(Stored data)
┏━━

/-! ### present -/

@[simp] theorem present_sclOut : (present s).sclOut = s.sclOut := rfl
@[simp] theorem present_sdaOut : (present s).sdaOut = s.sdaOut := rfl
@[simp] theorem present_fsm : (present s).fsm = s.fsm := rfl
@[simp] theorem present_ph2 : (present s).ph2 = s.ph2 := rfl
@[simp] theorem present_bitCnt : (present s).bitCnt = s.bitCnt := rfl
@[simp] theorem present_byteCnt : (present s).byteCnt = s.byteCnt := rfl
@[simp] theorem present_scanAddr : (present s).scanAddr = s.scanAddr := rfl
@[simp] theorem present_place : (present s).place = s.place := rfl
@[simp] theorem present_shreg : (present s).shreg = s.shreg := rfl
@[simp] theorem present_stretchCnt : (present s).stretchCnt = s.stretchCnt := rfl
@[simp] theorem present_ackf : (present s).ackf = s.ackf := rfl
@[simp] theorem present_err : (present s).err = s.err := rfl
@[simp] theorem present_busy : (present s).busy = s.busy := rfl
@[simp] theorem present_op : (present s).op = s.op := rfl
@[simp] theorem present_clk : (present s).clk = s.clk := rfl
@[simp] theorem present_am : (present s).am = s.am := rfl
@[simp] theorem present_addr : (present s).addr = s.addr := rfl
@[simp] theorem present_riw : (present s).riw = s.riw := rfl
@[simp] theorem present_tmo : (present s).tmo = s.tmo := rfl
@[simp] theorem present_regidx : (present s).regidx = s.regidx := rfl
@[simp] theorem present_len : (present s).len = s.len := rfl
@[simp] theorem present_skip : (present s).skip = s.skip := rfl
@[simp] theorem present_cmds : (present s).cmds = s.cmds := rfl
@[simp] theorem present_rspValid : (present s).rspValid = true := rfl
@[simp] theorem present_rspReady : (present s).rspReady = s.rspReady := rfl
@[simp] theorem present_rspWord : (present s).rspWord = responseWord s.err := rfl
@[simp] theorem present_foundValid : (present s).foundValid = s.foundValid := rfl
@[simp] theorem present_foundAddr : (present s).foundAddr = s.foundAddr := rfl
@[simp] theorem present_rst : (present s).rst = s.rst := rfl
@[simp] theorem present_buf : (present s).buf = s.buf := rfl
@[simp] theorem present_maxLen : (present s).maxLen = s.maxLen := rfl
@[simp] theorem present_hostMoves : (present s).hostMoves = s.hostMoves := rfl
@[simp] theorem present_sclAnswers : (present s).sclAnswers = s.sclAnswers := rfl
@[simp] theorem present_sdaAnswers : (present s).sdaAnswers = s.sdaAnswers := rfl
@[simp] theorem present_sclDraws : (present s).sclDraws = s.sclDraws := rfl
@[simp] theorem present_sdaDraws : (present s).sdaDraws = s.sdaDraws := rfl
@[simp] theorem present_ret : (present s).ret = .none := rfl
@[simp] theorem present_fetch : (present s).fetch = s.fetch := rfl
@[simp] theorem present_trace : (present s).trace = .respond s.err :: s.trace := rfl
@[simp] theorem present_found : (present s).found = s.found := rfl

/-! ### taken -/

@[simp] theorem taken_sclOut : (taken s).sclOut = s.sclOut := rfl
@[simp] theorem taken_sdaOut : (taken s).sdaOut = s.sdaOut := rfl
@[simp] theorem taken_fsm : (taken s).fsm = .idle := rfl
@[simp] theorem taken_ph2 : (taken s).ph2 = s.ph2 := rfl
@[simp] theorem taken_bitCnt : (taken s).bitCnt = s.bitCnt := rfl
@[simp] theorem taken_byteCnt : (taken s).byteCnt = s.byteCnt := rfl
@[simp] theorem taken_scanAddr : (taken s).scanAddr = s.scanAddr := rfl
@[simp] theorem taken_place : (taken s).place = s.place := rfl
@[simp] theorem taken_shreg : (taken s).shreg = s.shreg := rfl
@[simp] theorem taken_stretchCnt : (taken s).stretchCnt = s.stretchCnt := rfl
@[simp] theorem taken_ackf : (taken s).ackf = s.ackf := rfl
@[simp] theorem taken_err : (taken s).err = s.err := rfl
@[simp] theorem taken_busy : (taken s).busy = false := rfl
@[simp] theorem taken_op : (taken s).op = s.op := rfl
@[simp] theorem taken_clk : (taken s).clk = s.clk := rfl
@[simp] theorem taken_am : (taken s).am = s.am := rfl
@[simp] theorem taken_addr : (taken s).addr = s.addr := rfl
@[simp] theorem taken_riw : (taken s).riw = s.riw := rfl
@[simp] theorem taken_tmo : (taken s).tmo = s.tmo := rfl
@[simp] theorem taken_regidx : (taken s).regidx = s.regidx := rfl
@[simp] theorem taken_len : (taken s).len = s.len := rfl
@[simp] theorem taken_skip : (taken s).skip = s.skip := rfl
@[simp] theorem taken_cmds : (taken s).cmds = s.cmds := rfl
@[simp] theorem taken_rspValid : (taken s).rspValid = false := rfl
@[simp] theorem taken_rspReady : (taken s).rspReady = s.rspReady := rfl
@[simp] theorem taken_rspWord : (taken s).rspWord = s.rspWord := rfl
@[simp] theorem taken_foundValid : (taken s).foundValid = s.foundValid := rfl
@[simp] theorem taken_foundAddr : (taken s).foundAddr = s.foundAddr := rfl
@[simp] theorem taken_rst : (taken s).rst = s.rst := rfl
@[simp] theorem taken_buf : (taken s).buf = s.buf := rfl
@[simp] theorem taken_maxLen : (taken s).maxLen = s.maxLen := rfl
@[simp] theorem taken_hostMoves : (taken s).hostMoves = s.hostMoves := rfl
@[simp] theorem taken_sclAnswers : (taken s).sclAnswers = s.sclAnswers := rfl
@[simp] theorem taken_sdaAnswers : (taken s).sdaAnswers = s.sdaAnswers := rfl
@[simp] theorem taken_sclDraws : (taken s).sclDraws = s.sclDraws := rfl
@[simp] theorem taken_sdaDraws : (taken s).sdaDraws = s.sdaDraws := rfl
@[simp] theorem taken_ret : (taken s).ret = s.ret := rfl
@[simp] theorem taken_fetch : (taken s).fetch = s.fetch := rfl
@[simp] theorem taken_trace : (taken s).trace = s.trace := rfl
@[simp] theorem taken_found : (taken s).found = s.found := rfl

┗━━

Problem description
In the entries above, find each line with the string "scanAddr" and copy it.

Output for this exercise
@[simp] theorem present_scanAddr : (present s).scanAddr = s.scanAddr := rfl
@[simp] theorem taken_scanAddr : (taken s).scanAddr = s.scanAddr := rfl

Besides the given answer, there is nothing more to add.